Sehingga keliru jika ia dituduh sebagai salah satu kader di partai itu.
"Jadi itu keliru kalau (menuduh) saya orang partai."
"Tidak hanya itu, bahkan mungkin hampir semua partai."
"Termasuk partai-partai kecil yang masuk dalam kekuasaan juga partai-partai itu, (mereka) bagian dari koalisi."
Baca juga: Laporkan Gibran-Kaesang, Ubedilah Harap KPK Serius dan Profesional
"Lalu saya juga disebut sebagi anggota partai itu juga, kan tidak logis itu."
"Menyimpulkan satu peristiwa dari satu data yang sangat permukaan," lanjut Ubed.
Pelaporannya ini, kata Ubed murni berdasarkan kegelisahannya pada indeks presepsi korupsi di Indonesia yang buruk.
"Saya hanya melihat negara ini ternyata indeks presepsi korupsinya buruk, angkanya 37, dari angka nol sampai 100, dan saya gelisah."
"Dalam teori saya sempat membaca bukunya Yoshihara itu ada istilah ersatz capitalism dan ciri dari era itu adalah munculnya pengusaha-pengusaha baru yang (muncul) karena ada relasi dengan kekuasaan."
"Nah ini saya melihat salah satu problem ini yang membuat korupsi terus merajalela," jelas Ubed.
Baca juga: Perbandingan Harta Presiden Jokowi dan Gibran Rakabuming, Siapa Lebih Kaya?
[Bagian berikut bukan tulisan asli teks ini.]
-- ==== Sys2Proof/Syntax.lean ====
section
/-! DEFINITION. The syntax of the machine: one constructor for each row of the opcode table, the instructions of R76 with
their operands and the events of 95_what_each_step_holds.md with what each event brings from outside. -/

namespace Sys2Proof

/-- The three forms of an instruction: one, two or three words (R66). -/
inductive Form where
  | c | s | l
  deriving DecidableEq, Repr

/-- An offset of a brick operand along x, y and z, each 3-bit two's complement (R73). -/
structure Off where
  x : BitVec 3 := 0
  y : BitVec 3 := 0
  z : BitVec 3 := 0
  deriving DecidableEq, Repr

/-- What every instruction of a form may carry beside its operands: guard (R71), last-read marks (R72), offsets (R73) and
the hint byte of the L form (R74). -/
structure Mods where
  form : Form := .c
  g : BitVec 6 := 0
  gn : Bool := false
  la : Bool := false
  lb : Bool := false
  lc : Bool := false
  oa : Off := {}
  ob : Off := {}
  oc : Off := {}
  hint : BitVec 8 := 0
  deriving DecidableEq, Repr

/-- A source that the L form replaces by its literal K (R86). -/
inductive Src where
  | reg (r : Reg)
  | lit (k : BitVec 32)
  deriving DecidableEq, Repr

/-- The literal of li: imm10 in the C form, K in the L form (R92). -/
inductive Lit where
  | short (i : BitVec 10)
  | long (k : BitVec 32)
  deriving DecidableEq, Repr

/-- The sixteen element formats (R114). -/
inductive Fmt where
  | i8 | n8 | i16 | n16 | i32 | n32 | i64 | n64 | i4 | n4 | f16 | bf16 | f32 | f64 | m8 | m4
  deriving DecidableEq, Repr

/-- The address spaces (R187). -/
inductive Space where
  | g | s | c
  deriving DecidableEq, Repr

/-- The scopes of the memory model (R293). -/
inductive Scope where
  | cor | clu | tow | dev | sys
  deriving DecidableEq, Repr

/-- The order attribute of an atomic (R207). -/
inductive Ord where
  | none | acq | rel | ar
  deriving DecidableEq, Repr

/-- Sizes of a scalar access: 1, 2, 4, 8 and 16 bytes (R203). -/
inductive MSize where
  | b | h | w | d | q
  deriving DecidableEq, Repr

/-- Sizes of a vector element in memory: 4, 8, 16, 32 and 64 bits (R216). -/
inductive VSize where
  | n | b | h | w | d
  deriving DecidableEq, Repr

/-- Conditions of cmp (R93). -/
inductive Cc where
  | eq | ne | lt | ltu | le | leu
  deriving DecidableEq, Repr

/-- Conditions of vcmp (R163). -/
inductive ICc where
  | eq | ne | lt | le | gt | ge
  deriving DecidableEq, Repr

/-- Conditions of vfcmp (R173). -/
inductive FCc where
  | eq | ne | lt | le | gt | ge | un | or
  deriving DecidableEq, Repr

/-- The rounding field (R76, R143). -/
inductive Rm where
  | rne | rup | rdn | rtz | rsr | dyn
  deriving DecidableEq, Repr

/-- What vid writes (R166). -/
inductive Axis where
  | e | x | y | z
  deriving DecidableEq, Repr

/-- Operations of atom (R208). -/
inductive AtomOp where
  | add | and | or | xor | min | max | minu | maxu | xchg | fadd
  deriving DecidableEq, Repr

/-- Variants of vfsgn (R172). -/
inductive SgnOp where
  | cp | neg | xor
  deriving DecidableEq, Repr

/-- Kinds of mflush (R260). -/
inductive MKind where
  | f32 | i32 | f64
  deriving DecidableEq, Repr

/-- Where a soft error strikes (R365). -/
inductive SoftErr where
  /-- a memory line with no clean copy -/
  | line (pa : BitVec 64)
  /-- a unit of context `id`, with the register or block index -/
  | unit (id : Nat) (u : BitVec 8) (idx : BitVec 16)
  deriving DecidableEq, Repr

/-- A request of a Releb peer (R311, R383). -/
inductive PeerReq where
  | read (pa : BitVec 64) (sz : MSize)
  | write (pa : BitVec 64) (sz : MSize) (v : BitVec 128)
  | atomic (pa : BitVec 64) (op : AtomOp) (dbl : Bool) (v : BitVec 64)
  deriving DecidableEq, Repr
Untuk diketahui, laporan yang diajukan Ubed menyikapi perihal turunnya angka tuntutan kepada perusahaan besar bernama PT SM yang disinyalir menjadi tersangka pembakaran hutan.
Keduanya, Gibran Rakabuming dan Kaesang Pangarep dianggap terlibat dalam bisnis gabungan tersebut.
Tuntutan tersebut dilayangkan oleh Kementerian Lingkungan Hidup dengan nominal tuntutan sebesar Rp 7,9 triliun.
Dari tuntutan sebesar Rp 7,9 triliun itu, Mahkamah Agung (MA) ternyata mengabulkan permintaan penurunan nominal tuntutan menjadi Rp 78 miliar.
Ini yang menurut Ubed menyimpan kejanggalan.
Selain itu, ada beberapa kejanggalan lain yang coba Ubed kaitkan.
Sehingga, ini yang melatarbelakangi Ubed melaporkan Gibran Rakabuming dan Kaesang Pangarep ke KPK.